═════ Dataset entries

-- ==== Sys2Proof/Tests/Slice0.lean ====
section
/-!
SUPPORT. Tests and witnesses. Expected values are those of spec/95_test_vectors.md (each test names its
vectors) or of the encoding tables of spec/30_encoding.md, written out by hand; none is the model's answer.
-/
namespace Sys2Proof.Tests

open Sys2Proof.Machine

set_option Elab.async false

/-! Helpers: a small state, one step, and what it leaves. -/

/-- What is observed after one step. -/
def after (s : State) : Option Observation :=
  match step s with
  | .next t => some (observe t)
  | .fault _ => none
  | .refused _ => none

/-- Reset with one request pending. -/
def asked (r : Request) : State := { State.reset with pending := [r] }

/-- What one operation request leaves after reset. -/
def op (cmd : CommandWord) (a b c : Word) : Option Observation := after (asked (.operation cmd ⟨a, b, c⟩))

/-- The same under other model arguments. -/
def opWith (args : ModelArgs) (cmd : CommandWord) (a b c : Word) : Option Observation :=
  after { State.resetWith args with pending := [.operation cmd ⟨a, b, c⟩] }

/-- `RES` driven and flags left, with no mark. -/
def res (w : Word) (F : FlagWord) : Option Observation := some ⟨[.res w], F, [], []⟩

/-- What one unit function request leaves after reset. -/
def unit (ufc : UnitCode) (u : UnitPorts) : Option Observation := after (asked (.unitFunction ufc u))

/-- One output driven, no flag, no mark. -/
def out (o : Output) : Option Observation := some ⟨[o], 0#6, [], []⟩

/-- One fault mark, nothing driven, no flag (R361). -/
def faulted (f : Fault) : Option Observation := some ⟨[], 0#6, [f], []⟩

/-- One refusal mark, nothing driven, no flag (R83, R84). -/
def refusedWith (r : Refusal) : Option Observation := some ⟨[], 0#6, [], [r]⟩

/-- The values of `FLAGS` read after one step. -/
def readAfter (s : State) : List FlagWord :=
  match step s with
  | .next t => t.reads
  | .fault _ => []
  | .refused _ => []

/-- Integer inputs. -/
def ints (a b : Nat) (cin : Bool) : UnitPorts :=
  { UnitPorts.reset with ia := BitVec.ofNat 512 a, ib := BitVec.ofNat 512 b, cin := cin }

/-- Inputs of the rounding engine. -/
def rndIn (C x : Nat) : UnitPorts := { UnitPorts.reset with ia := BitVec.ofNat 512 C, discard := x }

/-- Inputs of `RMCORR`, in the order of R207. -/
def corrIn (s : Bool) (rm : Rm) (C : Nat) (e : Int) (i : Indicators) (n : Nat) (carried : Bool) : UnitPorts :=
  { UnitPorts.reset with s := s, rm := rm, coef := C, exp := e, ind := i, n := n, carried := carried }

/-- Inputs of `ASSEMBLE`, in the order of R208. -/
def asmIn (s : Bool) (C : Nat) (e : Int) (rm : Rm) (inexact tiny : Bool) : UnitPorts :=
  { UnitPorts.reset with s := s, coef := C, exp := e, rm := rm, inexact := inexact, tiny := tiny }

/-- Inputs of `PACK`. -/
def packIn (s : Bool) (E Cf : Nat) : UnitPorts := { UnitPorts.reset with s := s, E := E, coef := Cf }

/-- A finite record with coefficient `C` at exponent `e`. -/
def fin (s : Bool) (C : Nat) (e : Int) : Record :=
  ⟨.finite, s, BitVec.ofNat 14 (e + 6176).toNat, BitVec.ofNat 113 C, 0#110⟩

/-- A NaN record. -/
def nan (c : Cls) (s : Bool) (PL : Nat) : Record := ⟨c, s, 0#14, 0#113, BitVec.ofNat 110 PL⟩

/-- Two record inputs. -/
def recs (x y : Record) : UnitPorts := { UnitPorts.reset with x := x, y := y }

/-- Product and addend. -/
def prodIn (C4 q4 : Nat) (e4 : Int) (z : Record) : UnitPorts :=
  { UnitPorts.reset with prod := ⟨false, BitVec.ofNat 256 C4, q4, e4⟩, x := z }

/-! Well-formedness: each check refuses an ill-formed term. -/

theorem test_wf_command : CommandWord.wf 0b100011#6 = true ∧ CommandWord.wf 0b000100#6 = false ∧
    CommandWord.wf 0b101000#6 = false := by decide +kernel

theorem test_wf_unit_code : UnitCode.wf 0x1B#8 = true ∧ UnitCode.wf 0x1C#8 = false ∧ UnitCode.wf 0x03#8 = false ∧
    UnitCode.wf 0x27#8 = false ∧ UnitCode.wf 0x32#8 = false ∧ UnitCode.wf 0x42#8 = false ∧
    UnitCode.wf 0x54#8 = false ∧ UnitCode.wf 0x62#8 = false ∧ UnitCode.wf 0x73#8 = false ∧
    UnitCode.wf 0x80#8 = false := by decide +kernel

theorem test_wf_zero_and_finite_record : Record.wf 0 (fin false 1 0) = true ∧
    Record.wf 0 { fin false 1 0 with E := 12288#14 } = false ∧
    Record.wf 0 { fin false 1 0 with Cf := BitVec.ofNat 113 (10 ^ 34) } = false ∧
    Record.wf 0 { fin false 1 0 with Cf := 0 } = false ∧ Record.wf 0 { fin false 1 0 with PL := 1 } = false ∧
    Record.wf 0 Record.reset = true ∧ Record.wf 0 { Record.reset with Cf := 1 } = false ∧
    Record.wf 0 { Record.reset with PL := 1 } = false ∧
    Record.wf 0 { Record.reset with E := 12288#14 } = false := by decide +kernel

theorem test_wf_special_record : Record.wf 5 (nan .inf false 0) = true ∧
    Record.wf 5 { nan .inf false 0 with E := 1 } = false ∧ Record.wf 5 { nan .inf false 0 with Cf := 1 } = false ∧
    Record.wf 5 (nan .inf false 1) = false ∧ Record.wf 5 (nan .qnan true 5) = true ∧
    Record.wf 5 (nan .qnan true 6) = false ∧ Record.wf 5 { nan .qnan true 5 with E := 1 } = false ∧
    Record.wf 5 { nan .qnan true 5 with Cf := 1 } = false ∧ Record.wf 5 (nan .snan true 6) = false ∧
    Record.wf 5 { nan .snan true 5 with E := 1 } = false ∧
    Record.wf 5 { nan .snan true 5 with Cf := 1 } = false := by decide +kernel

══════════
═════ Dataset entries

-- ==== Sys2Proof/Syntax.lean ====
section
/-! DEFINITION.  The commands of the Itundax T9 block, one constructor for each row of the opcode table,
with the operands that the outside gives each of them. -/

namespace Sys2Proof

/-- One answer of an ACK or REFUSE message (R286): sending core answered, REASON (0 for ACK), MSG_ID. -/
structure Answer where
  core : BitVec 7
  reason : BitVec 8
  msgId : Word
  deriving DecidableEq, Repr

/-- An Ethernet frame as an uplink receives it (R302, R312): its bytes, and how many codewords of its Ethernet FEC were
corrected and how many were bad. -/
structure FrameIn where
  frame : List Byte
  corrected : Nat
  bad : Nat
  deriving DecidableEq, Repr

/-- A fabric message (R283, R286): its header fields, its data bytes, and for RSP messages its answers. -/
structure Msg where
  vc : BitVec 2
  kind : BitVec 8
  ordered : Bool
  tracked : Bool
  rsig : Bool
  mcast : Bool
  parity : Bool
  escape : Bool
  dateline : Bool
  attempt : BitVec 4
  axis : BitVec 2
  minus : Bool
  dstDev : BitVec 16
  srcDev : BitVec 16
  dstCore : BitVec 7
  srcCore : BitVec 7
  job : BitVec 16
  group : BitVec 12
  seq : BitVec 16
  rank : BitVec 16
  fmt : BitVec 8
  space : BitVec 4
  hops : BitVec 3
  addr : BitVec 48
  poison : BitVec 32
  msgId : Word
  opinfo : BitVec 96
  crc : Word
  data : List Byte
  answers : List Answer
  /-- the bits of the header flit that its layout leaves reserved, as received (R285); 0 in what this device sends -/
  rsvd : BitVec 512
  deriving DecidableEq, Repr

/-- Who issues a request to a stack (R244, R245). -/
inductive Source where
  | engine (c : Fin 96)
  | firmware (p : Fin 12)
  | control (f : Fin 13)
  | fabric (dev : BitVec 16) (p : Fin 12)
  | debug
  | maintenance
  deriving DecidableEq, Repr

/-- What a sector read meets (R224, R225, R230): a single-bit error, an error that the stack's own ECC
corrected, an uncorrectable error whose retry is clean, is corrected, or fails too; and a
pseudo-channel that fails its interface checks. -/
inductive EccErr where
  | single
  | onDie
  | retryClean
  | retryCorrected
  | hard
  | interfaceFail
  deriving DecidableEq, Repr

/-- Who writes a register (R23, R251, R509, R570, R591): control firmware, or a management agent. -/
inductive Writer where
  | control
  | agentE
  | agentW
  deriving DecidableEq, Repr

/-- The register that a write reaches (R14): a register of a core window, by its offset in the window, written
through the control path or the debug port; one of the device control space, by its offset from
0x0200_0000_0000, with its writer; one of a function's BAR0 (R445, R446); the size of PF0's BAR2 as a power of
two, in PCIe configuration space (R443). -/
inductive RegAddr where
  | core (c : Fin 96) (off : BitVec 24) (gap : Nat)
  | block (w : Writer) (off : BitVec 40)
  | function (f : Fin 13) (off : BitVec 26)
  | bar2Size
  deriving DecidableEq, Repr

══════════

Instructions for the task —
What is needed is a verbatim copy of every line in the records above from the one containing "inductive Source where" down to the one containing "corrected, an uncorrectable", both included, and nothing more.

Output of the task —
inductive Source where
  | engine (c : Fin 96)
  | firmware (p : Fin 12)
  | control (f : Fin 13)
  | fabric (dev : BitVec 16) (p : Fin 12)
  | debug
  | maintenance
  deriving DecidableEq, Repr

/-- What a sector read meets (R224, R225, R230): a single-bit error, an error that the stack's own ECC
corrected, an uncorrectable error whose retry is clean, is corrected, or fails too; and a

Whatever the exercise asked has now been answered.